Collected data:
/-- Settles O32: the two clock moves have no edge the receiver acts on, the other three leave `test_clk` alone. -/
theorem nonEventsLeaveTheReceiver : Obligations.NonEventsLeaveTheReceiver := by
  unfold Obligations.NonEventsLeaveTheReceiver
  intro s a v old new hclr hcase
  have hlow : new.clr ≠ 1 := by rw [hclr]; decide
  change observe s.cfg old new s.trx = s.trx
  obtain ⟨-, hnew, hen⟩ | ⟨-, hnew, hen⟩ | hnew | hnew | ⟨-, hnew⟩ := hcase
  · rw [hnew] at hclr hen ⊢
    exact observe_rise_enabled hclr hen
  · rw [hnew] at hclr hen ⊢
    exact observe_fall_disabled hclr hen
  · exact observe_same_clk (congrArg Lines.clk hnew).symm hlow
  · exact observe_same_clk (congrArg Lines.clk hnew).symm hlow
  · exact observe_same_clk (congrArg Lines.clk hnew).symm hlow

end Sys2Proof.Machine

/-! PROOFS. A TEST_WRITE as one whole state: the phase machine of R172 performs the straight list of line writes of R170
and responds OK (42_test_interface.md). -/

namespace Sys2Proof.Machine

/-- The five line writes of the code phases (R170). -/
def codeWrites (code : Byte) : List (Line × Word) :=
  [(.clk, 1), (.din, code.setWidth 32), (.en, 1), (.clk, 0), (.en, 0)]

/-- The line writes of the data phases, three for each byte (R170). -/
def dataWrites (data : List Byte) : List (Line × Word) := data.flatMap byteWrites

theorem transferWrites_eq (code : Byte) (data : List Byte) :
    transferWrites code data = codeWrites code ++ dataWrites data := rfl

@[simp] theorem dataWrites_nil : dataWrites [] = [] := rfl

theorem dataWrites_cons (b : Byte) (bs : List Byte) : dataWrites (b :: bs) = byteWrites b ++ dataWrites bs := rfl

/-- The phases D1 to D3 of one byte, started at D1, perform its three line writes (R172). -/
theorem runPhases_byte (code : Byte) (data : List Byte) {i : Nat} (hi : i < data.length) (n : Nat) (s : State) :
    runPhases (n + 3) (s.setSeq (.busy (.testWrite ⟨code, data, .d1, i⟩))) =
      runPhases n ((writeLines (byteWrites data[i]) s).setSeq
        (.busy (.testWrite (tibNext ⟨code, data, .d3, i⟩)))) := by
  rw [← List.getD_eq_getElem data 0 hi]
  calc runPhases (n + 3) (s.setSeq (.busy (.testWrite ⟨code, data, .d1, i⟩)))
    _ = runPhases (n + 2) _ := runPhases_tib (t := ⟨code, data, .d1, i⟩) rfl _ _
    _ = runPhases (n + 1) _ := runPhases_tib (t := ⟨code, data, .d2, i⟩) rfl _ _
    _ = runPhases n _ := runPhases_tib (t := ⟨code, data, .d3, i⟩) rfl _ _

/-- From D1 of byte `i` on, the phase machine writes the bytes that are left and responds OK (R172). -/
theorem runPhases_data (code : Byte) (data : List Byte) (m : Nat) {i : Nat} (hi : i + (m + 1) = data.length) (n : Nat)
    (s : State) :
    runPhases (n + 1 + 3 * (m + 1)) (s.setSeq (.busy (.testWrite ⟨code, data, .d1, i⟩))) =
      respond .ok [] (writeLines (dataWrites (data.drop i)) s) := by
  induction m generalizing i s with
  | zero =>
    have hlast : tibNext ⟨code, data, .d3, i⟩ = ⟨code, data, .done, i⟩ :=
      if_neg (by show ¬i + 1 < data.length; omega)
    rw [runPhases_byte code data (by omega), hlast, runPhases_done rfl, List.drop_eq_getElem_cons (by omega),
      List.drop_eq_nil_of_le (by omega)]
    rfl
  | succ m ih =>
    have hmore : tibNext ⟨code, data, .d3, i⟩ = ⟨code, data, .d1, i + 1⟩ :=
      if_pos (by show i + 1 < data.length; omega)
    rw [show n + 1 + 3 * (m + 1 + 1) = (n + 1 + 3 * (m + 1)) + 3 by omega, runPhases_byte code data (by omega), hmore,
      ih (by omega), List.drop_eq_getElem_cons (i := i) (by omega), dataWrites_cons, writeLines_append]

WHAT YOU SHOULD DO - Each line of the records, from the opening one through the line holding "theorem dataWrites_cons (b", should be restated word for word, with nothing else in the answer.

RESPONSE BOX -
/-- Settles O32: the two clock moves have no edge the receiver acts on, the other three leave `test_clk` alone. -/
theorem nonEventsLeaveTheReceiver : Obligations.NonEventsLeaveTheReceiver := by
  unfold Obligations.NonEventsLeaveTheReceiver
  intro s a v old new hclr hcase
  have hlow : new.clr ≠ 1 := by rw [hclr]; decide
  change observe s.cfg old new s.trx = s.trx
  obtain ⟨-, hnew, hen⟩ | ⟨-, hnew, hen⟩ | hnew | hnew | ⟨-, hnew⟩ := hcase
  · rw [hnew] at hclr hen ⊢
    exact observe_rise_enabled hclr hen
  · rw [hnew] at hclr hen ⊢
    exact observe_fall_disabled hclr hen
  · exact observe_same_clk (congrArg Lines.clk hnew).symm hlow
  · exact observe_same_clk (congrArg Lines.clk hnew).symm hlow
  · exact observe_same_clk (congrArg Lines.clk hnew).symm hlow

end Sys2Proof.Machine

/-! PROOFS. A TEST_WRITE as one whole state: the phase machine of R172 performs the straight list of line writes of R170
and responds OK (42_test_interface.md). -/

namespace Sys2Proof.Machine

/-- The five line writes of the code phases (R170). -/
def codeWrites (code : Byte) : List (Line × Word) :=
  [(.clk, 1), (.din, code.setWidth 32), (.en, 1), (.clk, 0), (.en, 0)]

/-- The line writes of the data phases, three for each byte (R170). -/
def dataWrites (data : List Byte) : List (Line × Word) := data.flatMap byteWrites

theorem transferWrites_eq (code : Byte) (data : List Byte) :
    transferWrites code data = codeWrites code ++ dataWrites data := rfl

@[simp] theorem dataWrites_nil : dataWrites [] = [] := rfl

theorem dataWrites_cons (b : Byte) (bs : List Byte) : dataWrites (b :: bs) = byteWrites b ++ dataWrites bs := rfl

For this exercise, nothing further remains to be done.